_Given data_:
/-! ### Counters, monitors, events (R116, R118, R119) -/

def rightsAud : Rights := { opr := false, own := false, aud := true }
def execCntrd (f : FmtZ) (s : State) : Out :=
  .next (issueZ s f rightsAud fun s t =>
    let k := regL s t f.a.toNat 1 + f.imm.toNat
    if 63 < k then (s, .error 0x4004) else (s, .ok (natWords (s.ctl.cntVal.getD k 0) 2)))
/-- CNTCFG. The reserved bits of the pair set nothing and read as zero (R116; spec/00_scope.md R5). -/
def execCntcfg (f : FmtZ) (s : State) : Out :=
  .next (issueZ s f rightsAud fun s t =>
    let k := f.imm.toNat
    if 63 < k then (s, .error 0x4004)
    else
      let old := s.ctl.cntVal.getD k 0
      ({ s with ctl := { s.ctl with cntVal := s.ctl.cntVal.set k 0
                                    cntCfg := s.ctl.cntCfg.set k (BitVec.ofNat 64 (regL s t f.a.toNat 2) &&& 0x000003FFC000FFFF#64) } }, .ok (natWords old 2)))
/-- MONCFG. The reserved bits of the word set nothing and read as zero (R118; spec/00_scope.md R5). -/
def execMoncfg (f : FmtZ) (s : State) : Out :=
  .next (issueEach s rightsAud f.guard fun _ s t =>
    let k := f.imm.toNat
    if 255 < k then .trap 0x4004 s.noAddr
    else .ok { s with ctl := { s.ctl with mons := s.ctl.mons.set k { cfg := BitVec.ofNat 32 (regL s t f.a.toNat 1) &&& 0x8FFFFFC0#32 } } })
/-- Whether a monitor samples anything (R118). -/
def Mon.samples (m : Mon) : Bool := m.cfg.getLsbD 31 && 1 ≤ bits m.cfg.toNat 20 8 && bits m.cfg.toNat 20 8 ≤ 6
def Mon.item (m : Mon) (k : Nat) : Nat :=
  match k with | 0 => m.min | 1 => m.max | 2 => m.cnt | _ => m.bins.getD (k - 3) 0
/-- The bin of a sample (R118). -/
def Mon.bin (m : Mon) (v : Nat) : Nat := Nat.min 15 (Nat.log2 (Nat.max v 1) - bits m.cfg.toNat 6 6)
/-- A monitor takes a sample. -/
def Mon.take (m : Mon) (v : Nat) : Mon :=
  { m with min := Nat.min m.min v, max := Nat.max m.max v, cnt := m.cnt + 1, bins := m.bins.modify (m.bin v) (· + 1) }
/-- MONRD. A monitor that samples has taken, since it was last read, samples whose number and values the spec does not give: they
are free (assumption log 24). -/
def execMonrd (f : FmtZ) (s : State) : Out :=
  .next (issueZ s f rightsAud fun s t =>
    let k := regL s t f.a.toNat 1
    let item := f.imm.toNat
    if 255 < k || 18 < item then (s, .error 0x4004)
    else
      let m := s.ctl.mons.getD k {}
      let m := if m.samples then (Config.samples s.fresh).foldl (fun (m : Mon) v => m.take (v % 2 ^ 64)) m else m
      ({ s with fresh := s.fresh + 1, ctl := { s.ctl with mons := s.ctl.mons.set k m } }, .ok (natWords (m.item item) 2)))
def execEvpost (f : FmtZ) (s : State) : Out :=
  .next (issueEach s rightsAll f.guard fun _ s t =>
    let asid := s.asidOf t.fg
    if s.sideless t.fg then .trap 0x4001 s.noAddr
    else
      let opr := asid = oprAsid
      let v := if opr then s.vf? (64 * (dieOfCore (s.coreOf t.fg) / 2)) else s.vfFor asid
      let r := s.post v (eventRec (f.imm.toNat % 2 ^ 15) (if opr then 0xFFFF else asid) s.ctl.devTime (regL s t f.a.toNat 2) 0)
      .ok (r.1.modThread t.fg t.lane fun u => u.put f.d.toNat (word r.2)))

_Task description_:
Go through the data and copy every line that includes "guard".

_Problem solution_:
  .next (issueEach s rightsAud f.guard fun _ s t =>
  .next (issueEach s rightsAll f.guard fun _ s t =>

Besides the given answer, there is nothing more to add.